L.A. County Sheriff Lee Baca tearfully announced Tuesday that he would retire at the end of January, an unexpected announcement that comes amid a flurry of allegations of abuse and misconduct within the department. 

During the news conference in Monterey Park, an emotional Baca, 71, said he would leave his position on his own terms. 

"The reasons for doing so are so many. Some are most personal and private, but the prevailing one is the negative perception this upcoming campaign has brought to the exemplary service provided by the men and women of the Sheriff's Department," Baca said.

READ MORE: Sheriff Lee Baca's Response To Jail Violence 'Has Been Insufficient,' Commission Asserts

Sources familiar to the situation told The L.A. Times that Baca informed top county officials late Monday of his intent because he believed his resignation would help the department recover after years of criticism.
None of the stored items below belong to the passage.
-- ==== Sys2Proof/Machine/Dispatch.lean ====
section
/-! DEFINITION. One arm per operation, each one direct call of its meaning. -/

namespace Sys2Proof.Machine

def exec (i : Instr) (s : State) : Host.Outcome State Fault Refusal :=
  match i with
  | .crcInit => Sys2Proof.Machine.execCrcInit s
  | .crcLoad b => Sys2Proof.Machine.execCrcLoad b s
  | .crcBit => Sys2Proof.Machine.execCrcBit s
  | .crcByte b => Sys2Proof.Machine.execCrcByte b s
  | .crc16 bs => Sys2Proof.Machine.execCrc16 bs s
  | .decStart => Sys2Proof.Machine.execDecStart s
  | .decShort raw => Sys2Proof.Machine.execDecShort raw s
  | .decSingle raw => Sys2Proof.Machine.execDecSingle raw s
  | .decAmbig raw => Sys2Proof.Machine.execDecAmbig raw s
  | .decDouble raw => Sys2Proof.Machine.execDecDouble raw s
  | .decLong raw => Sys2Proof.Machine.execDecLong raw s
  | .decParity => Sys2Proof.Machine.execDecParity s
  | .decPair1 => Sys2Proof.Machine.execDecPair1 s
  | .decPair0 => Sys2Proof.Machine.execDecPair0 s
  | .decPairf00 => Sys2Proof.Machine.execDecPairf00 s
  | .decPairf11 => Sys2Proof.Machine.execDecPairf11 s
  | .decByte => Sys2Proof.Machine.execDecByte s
  | .decOvf => Sys2Proof.Machine.execDecOvf s
  | .decAlign => Sys2Proof.Machine.execDecAlign s
  | .decRunt => Sys2Proof.Machine.execDecRunt s
  | .decCheck => Sys2Proof.Machine.execDecCheck s
  | .decDone => Sys2Proof.Machine.execDecDone s
  | .dec => Sys2Proof.Machine.execDec s
  | .encCheck q => Sys2Proof.Machine.execEncCheck q s
  | .encCrc p => Sys2Proof.Machine.execEncCrc p s
  | .encFill p => Sys2Proof.Machine.execEncFill p s
  | .enc p => Sys2Proof.Machine.execEnc p s
  | .serLevels w => Sys2Proof.Machine.execSerLevels w s
  | .serDur h => Sys2Proof.Machine.execSerDur h s
  | .arbBoot => Sys2Proof.Machine.execArbBoot s
  | .arbArm => Sys2Proof.Machine.execArbArm s
  | .arbWait => Sys2Proof.Machine.execArbWait s
  | .arbTick => Sys2Proof.Machine.execArbTick s
  | .arbAck => Sys2Proof.Machine.execArbAck s
  | .arbRxtest => Sys2Proof.Machine.execArbRxtest s
  | .arbRxstatus => Sys2Proof.Machine.execArbRxstatus s
  | .arbRxtrunc => Sys2Proof.Machine.execArbRxtrunc s
  | .arbRxcopy => Sys2Proof.Machine.execArbRxcopy s
  | .arbRxrelease => Sys2Proof.Machine.execArbRxrelease s
  | .arbRxdecode => Sys2Proof.Machine.execArbRxdecode s
  | .arbTxdone => Sys2Proof.Machine.execArbTxdone s
  | .arbTxtest => Sys2Proof.Machine.execArbTxtest s
  | .arbTxowner => Sys2Proof.Machine.execArbTxowner s
  | .arbTxfill => Sys2Proof.Machine.execArbTxfill s
  | .arbTxrelease => Sys2Proof.Machine.execArbTxrelease s
  | .devRxdone d st t => Sys2Proof.Machine.execDevRxdone d st t s
  | .devTxdone st => Sys2Proof.Machine.execDevTxdone st s
  | .devSignal => Sys2Proof.Machine.execDevSignal s
  | .netArrive g lost => Sys2Proof.Machine.execNetArrive g lost s
  | .rlyIn f => Sys2Proof.Machine.execRlyIn f s
  | .rlyOut g => Sys2Proof.Machine.execRlyOut g s

end Sys2Proof.Machine
end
Last month, the FBI arrested 18 current and former sheriff's deputies on acts of misconduct, including "beating visitors, putting handcuffs on an Austrian consular official without justification, threatening an FBI agent at her home and hiding an FBI informant," reported The Press Telegram.

Baca served 15 years at the helm of the largest sheriff's department in the country, during which he faced little threat to his leadership.

But Baca's fifth election campaign would have proven to be more difficult given the FBI probes and other scandals, including jail violence and reports that the department hired dozens of officers with histories of misconduct.

SEE ALSO: L.A. Sheriff's Deputy Hopes Leniency Helps Change Police Image

Baca leaves behind two contenders for his job in June's election: his former top aide, Paul Tanaka, and retired Cmdr. Bob Olmsted.